With their nearly completed "Whole Tale" project, Bertram Ludäscher, professor and director of the Center for Informatics Research in Science and Scholarship (CIRSS), and his team have created methods and tools for scientists to link executable computer code, data, and other information to online scholarly publications, which helps ensure reproducibility and paves the way for new discoveries.
Whole Tale aims to build trust in computer-generated results while addressing the problems introduced by evolving computational environments and encountered by individuals using varying computer systems when attempting to recreate results. The project enables researchers to share "re-runnable" representations of their research, thereby making the resulting publications "living articles" that allow other researchers to examine how computed results originally were obtained and seamlessly recreate those results.

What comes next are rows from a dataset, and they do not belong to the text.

/-- The swap of W5, two header bytes exchanged, a header byte exchanged with a data byte, and two byte changes that cancel. -/
theorem witness_ChecksumBlindSpots :
    ([0x12, 0x34] : List Byte).Perm [0x34, 0x12] ∧ ([0x01, 0x02, 0x03] : List Byte).Perm [0x03, 0x02, 0x01] ∧
      answerPacket.data[2]? = some 0x34 ∧
      (0x01 + 0x02 + 0x03 + 2 + byteSum [0x00, 0x00]) % 256 = (0x01 + 0x02 + 0x03 + 2 + byteSum [0xFF, 0x01]) % 256 := by
  exact ⟨List.Perm.swap _ _ _, by decide, by decide, by decide⟩

/-- The POLL request with the largest gap before its last byte (`T_IB = 150` ticks) and a longer one before its first. -/
def widestGaps : List (List Bool) :=
  [List.replicate 200 true, [], [false], [], [true], [], List.replicate 150 true]

theorem witness_FramedPacketRoundTrips :
    pollPacket.wf = true ∧ State.reset.st = .start ∧ Memory.wf State.reset.buf = true ∧
      widestGaps.length = (frameOf pollPacket).length := by decide

theorem witness_FramedPacketRoundTrips_gaps :
    ∀ (k : Nat) (gap : List Bool), 3 ≤ k → widestGaps[k]? = some gap → gap.count true ≤ State.reset.cfg.tIB.val := by
  intro k gap hk hg
  match k, hk with
  | 3, _ => cases hg; decide
  | 4, _ => cases hg; decide
  | 5, _ => cases hg; decide
  | 6, _ => cases hg; exact Nat.le_of_eq (List.count_replicate_self ..)
  | k + 7, _ => exact absurd hg (by simp [widestGaps])

theorem witness_TimeoutAfterIdleTicks :
    running (shortPos .source 1).st = true ∧
      (shortPos .source 1).elapsed + [true, false, true].count true = (shortPos .source 1).cfg.tIB.val ∧
      running (shortPos .source 3).st = true ∧ (shortPos .source 3).elapsed + [].count true = (shortPos .source 3).cfg.tIB.val ∧
      running (inPos .address 0).st = false := by decide

/-- The case n = 0 is met at the boundary `elapsed = T_IB`; test_empty_expansions runs it. -/
theorem witness_CountedTicksAndIdles :
    running (inPos .address 0).st = false ∧ running (shortPos .source 1).st = true ∧
      (shortPos .source 1).elapsed + 2 ≤ (shortPos .source 1).cfg.tIB.val ∧
      (shortPos .source 3).elapsed + 0 ≤ (shortPos .source 3).cfg.tIB.val ∧
      (shortPos .source 1).elapsed ≤ (shortPos .source 1).cfg.tIB.val ∧
      (shortPos .source 1).cfg.tIB.val < (shortPos .source 1).elapsed + 3 := by decide

theorem witness_PseudoInstructionRunsExpansion : (longPacket 255).wf = true ∧ pollPacket.wf = true := by
  exact ⟨test_wf_packet.1, by decide⟩

theorem witness_FeedBufferCollectsEvents :
    seen (exec (.feed 0xC4) pollRequest) = some (.start, 0, .packet pollPacket) := by decide

theorem witness_DataBytesStoredInArrivalOrder :
    (inPos .datalen 0).st = .datalen ∧ Memory.wf (inPos .datalen 0).buf = true ∧
      ([0x05, 0x12, 0x34] : List Byte).length ≤ (3 : Byte).toNat ∧ ([] : List Byte).length ≤ (0 : Byte).toNat ∧
      (List.replicate 255 (0x07 : Byte)).length ≤ (255 : Byte).toNat := by
  exact ⟨by decide, by decide, by decide, by decide, by simp [-List.reduceReplicate]⟩

/-- 259 bytes with a tick and an idle cycle among them; `T_IB + 1` ticks with an idle cycle among them; 259 bytes alone. -/
theorem witness_RunningFrameEnds :
    FrameInv (inPos .source 150) ∧ running (inPos .source 150).st = true ∧
      (∀ op ∈ (.idle :: .tick :: List.replicate 259 (.feed 0x00) : List Instr), isLineCycle op = true) ∧
      259 ≤ (.idle :: .tick :: List.replicate 259 (.feed 0x00) : List Instr).countP isFeed ∧
      (inPos .source 150).cfg.tIB.val + 1 ≤ (false :: List.replicate 151 true).count true ∧
      (List.replicate 259 (0x00 : Byte)).length = 259 := by
  refine ⟨by decide, by decide, ?_, ?_, ?_, List.length_replicate ..⟩
  · simp [-List.reduceReplicate, isLineCycle]
  · simp [-List.reduceReplicate, List.countP_replicate, isFeed]
  · rw [List.count_cons, List.count_replicate_self]; decide

theorem witness_RunningFrameEnds_stopped :
    (inPos .leadin 0).st = .leadin ∧ (0xBB : Byte) ≠ 0x88 ∧ (inPos .address 0).st = .address ∧
      seen (exec (decodeWord 0x1BB) (inPos .address 0)) = some (.source, 0, .none) := by decide

theorem witness_HoldWindowOfEmittedPacket :
    seen (exec (.feed 0xD2) pollResponse) = some (.start, 0, .packet answerPacket) ∧ answerPacket.data[2]? = some 0x34 ∧
      (∀ op ∈ ([.tick, .feed 0xBB, .idle, .feedtick 0x88] : List Instr), isLineCycle op = true) ∧
      ([.tick, .feed 0xBB, .idle, .feedtick 0x88] : List Instr).countP isFeed ≤ 6 + 2 ∧
      (List.replicate 8 (Instr.feed 0xBB)).countP isFeed ≤ 6 + 2 := by decide

theorem witness_InvariantKeptByEveryStep :
    FrameInv (pollResponse.withFetchWord 16 0x1D2) ∧ (nextOf (step (pollResponse.withFetchWord 16 0x1D2))).isSome = true := by decide

/-- A state of the invariant and one outside it: `idx = 255` in DATA. The inputs list a use of a port whose operand is a packet. -/
theorem witness_EveryInstructionCompletes :
    FrameInv pollResponse ∧ ¬FrameInv ({ inPos .data 0 with len := 255, idx := 255 } : State) ∧
      (Instr.frame 1 2 3 (List.replicate 255 0)).wf = true ∧ (PortUse.encode (longPacket 255)).wf = true ∧
      ∀ u rest, ({ pollResponse with input := [.port (.encode pollPacket)] } : State).input = .port u :: rest → u.wf = true := by
  refine ⟨by decide, by decide, test_wf_accepts.1, test_wf_packet.1, fun u rest h => ?_⟩
  cases h
  decide

theorem witness_ParameterNeverWritten :
    (nextOf (exec .reset (shortPos .source 3))).isSome = true ∧
      (nextOf (step ((shortPos .source 3).withFetchWord 16 0x400))).isSome = true := by decide

/-- Reset, and a state with other leftovers: a captured frame in the registers and the buffer. -/
theorem witness_LeftoversNeverShow :
    State.reset.st = ({ pollResponse with st := .start } : State).st ∧ running State.reset.st = false ∧
      State.reset.cfg = ({ pollResponse with st := .start } : State).cfg ∧
      State.reset.log = ({ pollResponse with st := .start } : State).log ∧ Memory.wf State.reset.buf = true ∧
      Memory.wf ({ pollResponse with st := .start } : State).buf = true := by decide

/-- Every clause of OnlyNamedOperationsWrite occurs: each register, the buffer and the timer are written by some word. -/
theorem witness_OnlyNamedOperationsWrite :
    decodeWord 0x107 ≠ .reset ∧
      (nextOf (exec (decodeWord 0x107) (inPos .address 0))).map (fun t => t.dst) = some 7 ∧
      (nextOf (exec (decodeWord 0x107) (inPos .source 3))).map (fun t => (t.src, t.elapsed)) = some (7, 0) ∧
      (nextOf (exec (decodeWord 0x107) (inPos .command 0))).map (fun t => t.cmd) = some 7 ∧
      (nextOf (exec (decodeWord 0x107) { inPos .datalen 0 with idx := 9 })).map (fun t => (t.len, t.idx)) = some (7, 0) ∧
      (nextOf (exec (decodeWord 0x107) { inPos .data 0 with len := 255, idx := 254 })).map
        (fun t => (Memory.read t.buf 254, t.idx)) = some (7, 255) ∧
      (nextOf (exec (decodeWord 0x107) { inPos .data 0 with len := 255, idx := 255 })).isSome = true ∧
      decodeWord 0x200 ≠ .reset ∧ (nextOf (exec (decodeWord 0x200) (shortPos .source 2))).map (fun t => t.elapsed) = some 3 ∧
      (nextOf (exec (decodeWord 0x200) (shortPos .source 3))).map (fun t => t.elapsed) = some 0 := by
  decide

theorem witness_BufferReadAfterWrite :
    Memory.wf [(0, 0x05), (254, 0x34)] = true ∧ 254 ≤ 254 ∧ 0 ≤ 254 ∧
      Memory.wf (Memory.write [(0, 0x05), (254, 0x34)] 0 0x00) = true ∧
      (∀ j, Memory.read (Memory.write [(0, 0x05), (254, 0x34)] 0 0x00) j =
        Memory.read (Memory.write [(0, 0x05), (254, 0x34)] 0 0x00) j) := by
  exact ⟨by decide, by decide, by decide, by decide, fun _ => rfl⟩

end Sys2Proof.Tests
end

section
/-! The width of the inter-byte timer (R9): what `timerWidth` is, the bounds it gives, and that `elapsed` fits it. -/

namespace Sys2Proof.Machine

/-- For a positive `T_IB` the floor of 1 in R9 does nothing: the width is the number of bits of `T_IB`. -/
theorem timerWidth_of_pos {t : Nat} (ht : 0 < t) : timerWidth t = t.log2 + 1 := by
  unfold timerWidth
  rw [if_neg (Nat.ne_of_gt ht)]
  exact Nat.max_eq_right (Nat.le_add_left 1 t.log2)

theorem two_pow_pred_timerWidth_le {t : Nat} (ht : 0 < t) : 2 ^ (timerWidth t - 1) ≤ t := by
  rw [timerWidth_of_pos ht, Nat.add_sub_cancel]
  exact Nat.log2_self_le (Nat.ne_of_gt ht)

/-- The value `t = 0` is included: there the floor of 1 in R9 gives one bit. -/
theorem lt_two_pow_timerWidth (t : Nat) : t < 2 ^ timerWidth t := by
  rcases Nat.eq_zero_or_pos t with rfl | ht
  · exact Nat.two_pow_pos _
  · rw [timerWidth_of_pos ht]
    exact Nat.lt_log2_self

/-- Settles O27: the bounds of the width hold for every `T_IB`, and the invariant keeps `elapsed` at most `T_IB` (R34 item 1). -/
theorem timerWidthHoldsElapsed : Obligations.TimerWidthHoldsElapsed := by
  refine ⟨by decide, by decide, by decide, fun t ht => ?bounds, fun s hs => ?fits⟩
  case bounds => exact ⟨two_pow_pred_timerWidth_le ht, lt_two_pow_timerWidth t⟩
  case fits =>
    obtain ⟨hle, -⟩ := hs
    exact ⟨hle, Nat.lt_of_le_of_lt hle (lt_two_pow_timerWidth s.cfg.tIB.val)⟩

end Sys2Proof.Machine
end

section
/-! What a step can do, said once for all its kinds: a cycle word runs one of the four operations, a use of a port only gives a value. -/

namespace Sys2Proof.Machine

variable {s t : State}

/-- Taking the offer writes only the outside world's fields. -/
theorem fetch_state_eq (s : State) : ∃ input envTime, (fetch s).2 = { s with input := input, envTime := envTime } := by
  unfold fetch
  split
  · exact ⟨s.input, s.envTime + 1, rfl⟩
  · next rest _ => exact ⟨rest, s.envTime, rfl⟩

/-- Only a packet operand is run (R80, R85). -/
theorem withPacket_next {p : Packet} {f : Packet → Host.Outcome State Fault Refusal} (h : withPacket p f = .next t) :
    f p = .next t := by
  obtain ⟨-, hrun⟩ | ⟨-, hrefused⟩ := withPacket_cases p f
  · exact hrun ▸ h
  · simp [hrefused] at h

theorem execChecksum_next {p : Packet} (h : execChecksum p s = .next t) : t = { s with fnOut := .byte (checksum p) } := by
  cases withPacket_next h
  rfl

theorem execEncode_next {p : Packet} (h : execEncode p s = .next t) : t = { s with fnOut := .bytes (frameOf p) } := by
  cases withPacket_next h
  rfl

theorem execIsResponse_next {p : Packet} (h : execIsResponse p s = .next t) :
    t = { s with fnOut := .bit (isResponseBit p.cmd) } := by
  cases withPacket_next h
  rfl

theorem execResponseRequired_next {p : Packet} (h : execResponseRequired p s = .next t) :
    t = { s with fnOut := .bit (responseRequiredBit p.cmd) } := by
  cases withPacket_next h
  rfl

/-- A use of a port writes only the port's value (R53). -/
theorem usePort_next {u : PortUse} (h : usePort u s = .next t) : ∃ v, t = { s with fnOut := v } := by
  cases u with
  | checksum p => exact ⟨_, execChecksum_next h⟩
  | encode p => exact ⟨_, execEncode_next h⟩
  | isResponse p => exact ⟨_, execIsResponse_next h⟩
  | responseRequired p => exact ⟨_, execResponseRequired_next h⟩
  | readBuffer i =>
    cases h
    exact ⟨_, rfl⟩

/-- A step runs a cycle word or gives a port's value, from a state that differs only in what the outside world offers next. -/
theorem step_next (h : step s = .next t) : ∃ input envTime,
    (∃ w, exec (decodeWord w) { s with input := input, envTime := envTime } = .next t) ∨
      ∃ v, t = { s with input := input, envTime := envTime, fnOut := v } := by
  obtain ⟨input, envTime, hs⟩ := fetch_state_eq s
  refine ⟨input, envTime, ?_⟩
  unfold step at h
  rw [hs] at h
  split at h
  · next w _ => exact .inl ⟨w, h⟩
  · exact .inr (usePort_next h)

/-- The step of a cycle word is the step of one of the four operations (R62, R100). -/
theorem exec_decodeWord_next {w : CycleWord} (h : exec (decodeWord w) s = .next t) :
    (decodeWord w = .reset ∧ t = silent (clearState s)) ∨
      (∃ b, decodeWord w = .feed b ∧ execFeed b s = .next t) ∨
      (decodeWord w = .tick ∧ execTick s = .next t) ∨ (decodeWord w = .idle ∧ t = silent s) := by
  obtain hw | ⟨b, hw⟩ | hw | hw := decodeWord_cases w <;> rw [hw] at h
  · cases h
    exact .inl ⟨hw, rfl⟩
  · exact .inr (.inl ⟨b, hw, h⟩)
  · exact .inr (.inr (.inl ⟨hw, h⟩))
  · cases h
    exact .inr (.inr (.inr ⟨hw, rfl⟩))

end Sys2Proof.Machine
end

section
/-! The invariant of R34, items 1 to 4, in its two halves: the timer's bound and the count of data bytes. -/

namespace Sys2Proof.Machine

variable {s t : State} {b : Byte}

/-- R34 items 1 and 2: `elapsed` stays within `T_IB`, and a stopped timer is at 0. -/
structure TimerInv (s : State) : Prop where
  le_tIB : s.elapsed ≤ s.cfg.tIB.val
  stopped : running s.st = false → s.elapsed = 0

/-- R34 items 3 and 4 and the canonical form of the buffer (log 7): in DATA bytes are still to come, in CHECKSUM all have come. -/
structure CountInv (s : State) : Prop where
  data : s.st = .data → s.idx.toNat < s.len.toNat
  checksum : s.st = .checksum → s.idx = s.len
  buf : Memory.wf s.buf = true

theorem frameInv_iff : FrameInv s ↔ TimerInv s ∧ CountInv s := by
  constructor
  · rintro ⟨hle, hstop, hdata, hck, hbuf⟩
    exact ⟨⟨hle, hstop⟩, ⟨fun h => (hdata h).2, hck, hbuf⟩⟩
  · rintro ⟨⟨hle, hstop⟩, ⟨hdata, hck, hbuf⟩⟩
    exact ⟨hle, hstop, fun h => ⟨by have := hdata h; omega, hdata h⟩, hck, hbuf⟩

theorem TimerInv.of_elapsed_zero (h : t.elapsed = 0) : TimerInv t :=
  ⟨h ▸ Nat.zero_le _, fun _ => h⟩

/-- Outside DATA and CHECKSUM the count says nothing. -/
theorem CountInv.of_st_ne (hd : t.st ≠ .data) (hc : t.st ≠ .checksum) (hb : Memory.wf t.buf = true) : CountInv t :=
  ⟨fun h => absurd h hd, fun h => absurd h hc, hb⟩

/-- The count of R108 does not wrap below 255. -/
theorem toNat_idx_succ {i : Byte} (h : i.toNat ≤ 254) : (i + 1).toNat = i.toNat + 1 := by
  rw [BitVec.toNat_add_of_lt] <;> simp
  omega

/-- A FEED leaves `elapsed` at 0, but in START and LEADIN, where it leaves `elapsed` alone (R102 to R109). -/
theorem execFeed_elapsed (h : execFeed b s = .next t) :
    t.elapsed = s.elapsed ∧ (s.st = .start ∨ s.st = .leadin) ∨
      t.elapsed = 0 ∧ (running s.st = true ∨ s.st = .address) := by
  obtain ⟨hst, rfl⟩ | ⟨hst, rfl⟩ | ⟨hst, rfl⟩ | ⟨hst, rfl⟩ | ⟨hst, rfl⟩ | ⟨hst, rfl⟩ | ⟨hst, -, rfl⟩ | ⟨hst, -, rfl⟩ |
    ⟨hst, -, rfl⟩ | ⟨hst, -, rfl⟩ := execFeed_next h
  · exact .inl ⟨rfl, .inl hst⟩
  · exact .inl ⟨rfl, .inr hst⟩
  · exact .inr ⟨rfl, .inr hst⟩
  all_goals exact .inr ⟨rfl, .inl (by rw [hst]; rfl)⟩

"Any science that uses computers is affected by the computational reproducibility problems that Whole Tale aims to address," said Timothy McPhillips, senior research scientist at CIRSS.
Building on the Whole Tale concept, McPhillips and colleagues Craig Willis and Kacper Kowalik are working with Ludäscher on a new project that will create a certification for computer-generated results when it is not possible for others to recreate results either because the necessary data cannot be shared or specialized computing resources are needed to perform the computations. Examples of data that might be inaccessible are restricted census data or very large amounts of data gained from satellite streaming.

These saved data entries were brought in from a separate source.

-- ==== Sys2Proof/Laws/Ops.lean ====
section
/-! SUPPORT. What the integer primitives and the shared operations can do, said once each. -/

namespace Sys2Proof.Machine

/-! ### Integer primitives -/

/-- The shift as a floor division by a power of two. -/
theorem sar_eq_div (v n : Int) : sar v n = v / ((2 ^ n.toNat : Nat) : Int) := Int.shiftRight_eq_div_pow v n.toNat

theorem sar_nonneg {v : Int} (n : Int) (h : 0 ≤ v) : 0 ≤ sar v n := by
  rw [sar_eq_div]; exact Int.ediv_nonneg h (by positivity)

/-- The shift of a value lies between the value and 0, or between the value and -1. -/
theorem sar_between (v n : Int) : (0 ≤ v → 0 ≤ sar v n ∧ sar v n ≤ v) ∧ (v < 0 → v ≤ sar v n ∧ sar v n ≤ -1) := by
  have hp : (0 : Int) < ((2 ^ n.toNat : Nat) : Int) := by positivity
  rw [sar_eq_div]
  refine ⟨fun h => ⟨Int.ediv_nonneg h hp.le, Int.ediv_le_self _ h⟩, fun h => ⟨?_, ?_⟩⟩
  · rw [Int.le_ediv_iff_mul_le hp]; nlinarith
  · have := Int.ediv_neg_of_neg_of_pos h hp; omega

/-- `mod8` as a remainder. -/
theorem mod8_val (v : Int) : ((mod8 v).val : Int) = v % 8 := by simp only [mod8]; omega

theorem xorInt_ofNat (n m : Nat) : xorInt n m = ((n ^^^ m : Nat) : Int) := rfl

theorem xorInt_negSucc_ofNat (n m : Nat) : xorInt (Int.negSucc n) m = Int.negSucc (n ^^^ m) := rfl

/-- The exclusive or is negative exactly when one operand is. -/
theorem xorInt_neg_iff (v w : Int) : xorInt v w < 0 ↔ ((v < 0 ∧ 0 ≤ w) ∨ (0 ≤ v ∧ w < 0)) := by
  cases v <;> cases w <;> simp only [xorInt, Int.ofNat_eq_natCast] <;> omega

/-! ### Operands -/

/-- A combo operand has a value unless it is the reserved one, and that value is a literal's or a register's. -/
theorem comboValue_ok {s : State} {k : Combo} {v : Int} (h : comboValue s k = .ok v) :
    (∃ n, k = .lit n ∧ v = (n : Int)) ∨ ∃ r, k = .reg r ∧ v = s.readReg r := by
  cases k with
  | lit n => simp only [comboValue, Except.ok.injEq] at h; exact .inl ⟨n, rfl, h.symm⟩
  | reg r => simp only [comboValue, Except.ok.injEq] at h; exact .inr ⟨r, rfl, h.symm⟩
  | reserved => simp [comboValue] at h

theorem comboValue_error {s : State} {k : Combo} {code : FaultCode} (h : comboValue s k = .error code) :
    k = .reserved ∧ code = .reservedCombo := by
  cases k <;> simp_all [comboValue]

/-- A shift amount is a combo operand's value that is not negative. -/
theorem shiftAmount_ok_iff {s : State} {k : Combo} {n : Int} :
    shiftAmount s k = .ok n ↔ comboValue s k = .ok n ∧ 0 ≤ n := by
  unfold shiftAmount
  cases h : comboValue s k with
  | error code => simp
  | ok v =>
    by_cases hv : v < 0
    · simp only [hv, if_true, reduceCtorEq, Except.ok.injEq, false_iff]; omega
    · simp only [hv, if_false, Except.ok.injEq]; omega

theorem shiftAmount_error {s : State} {k : Combo} {code : FaultCode} (h : shiftAmount s k = .error code) :
    (k = .reserved ∧ code = .reservedCombo) ∨ (code = .negShift ∧ ∃ r, k = .reg r ∧ s.readReg r < 0) := by
  unfold shiftAmount at h
  cases hc : comboValue s k with
  | error c => rw [hc] at h; obtain ⟨hk, rfl⟩ := comboValue_error hc; simp_all
  | ok v =>
    rw [hc] at h
    by_cases hv : v < 0
    · simp only [hv, if_true, Except.error.injEq] at h
      obtain ⟨n, rfl, rfl⟩ | ⟨r, rfl, rfl⟩ := comboValue_ok hc
      · omega
      · exact .inr ⟨h.symm, r, rfl, hv⟩
    · simp [hv] at h

/-! ### The outcome of a meaning, and OUT -/

/-- A meaning that can fault always answers a next state: its own, or the state with the fault raised. -/
theorem conclude_next_iff {s t : State} {e : Except FaultCode State} :
    s.conclude e = .next t ↔ e = .ok t ∨ ∃ code, e = .error code ∧ t = s.raise code := by
  cases e with
  | ok u => simp [State.conclude]
  | error code => simp [State.conclude, eq_comm]

/-- OUT is full exactly when it holds a finite capacity of digits. -/
theorem outFull_iff {s : State} : s.outFull = true ↔ s.config.outCapacity = some s.out.length := by
  unfold State.outFull
  cases h : s.config.outCapacity with
  | none => simp
  | some n => simp [eq_comm]

end Sys2Proof.Machine
end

The goal of the new project, "TRAnsparency CErtified (TRACE): Trusting Computational Research Without Repeating It," is to certify the original execution of a computational workflow that produced findings or data products. The project will create tools that managers of computing centers can use to declare the dimensions of computational transparency supported by their platforms. These tools also will certify that a specific computational workflow was executed on the platform as well as bundle and certify for dissemination artifacts, records of their execution, and technical metadata about their contents.
Collaborating with the iSchool will be Lars Vilhuber, professor of economics at Cornell University and data editor for the journals of the American Economic Association, and Thu-Mai Christian, assistant director for archives at the Odum Institute for Research in Social Science at the University of North Carolina. Both are directly involved in the enforcement of journal policies for research transparency and reproducibility.
"A large number of studies in economics and political science rely on access to confidential or proprietary data that impede or prevent verification. Addressing this is a central goal of TRACE, and we believe that our approach will be broadly applicable to other fields," said Willis.
Part of the project will involve working with stakeholders from varying disciplines, including ecology, bioinformatics, and computer science, to determine what information must be included to earn certification status.
"We need to determine from the stakeholders what would give practitioners in their disciplines confidence that computations were performed as described in a publication," McPhillips said.
The team has been awarded a three-year, $349,999 grant from the National Science Foundation (NSF) for this research.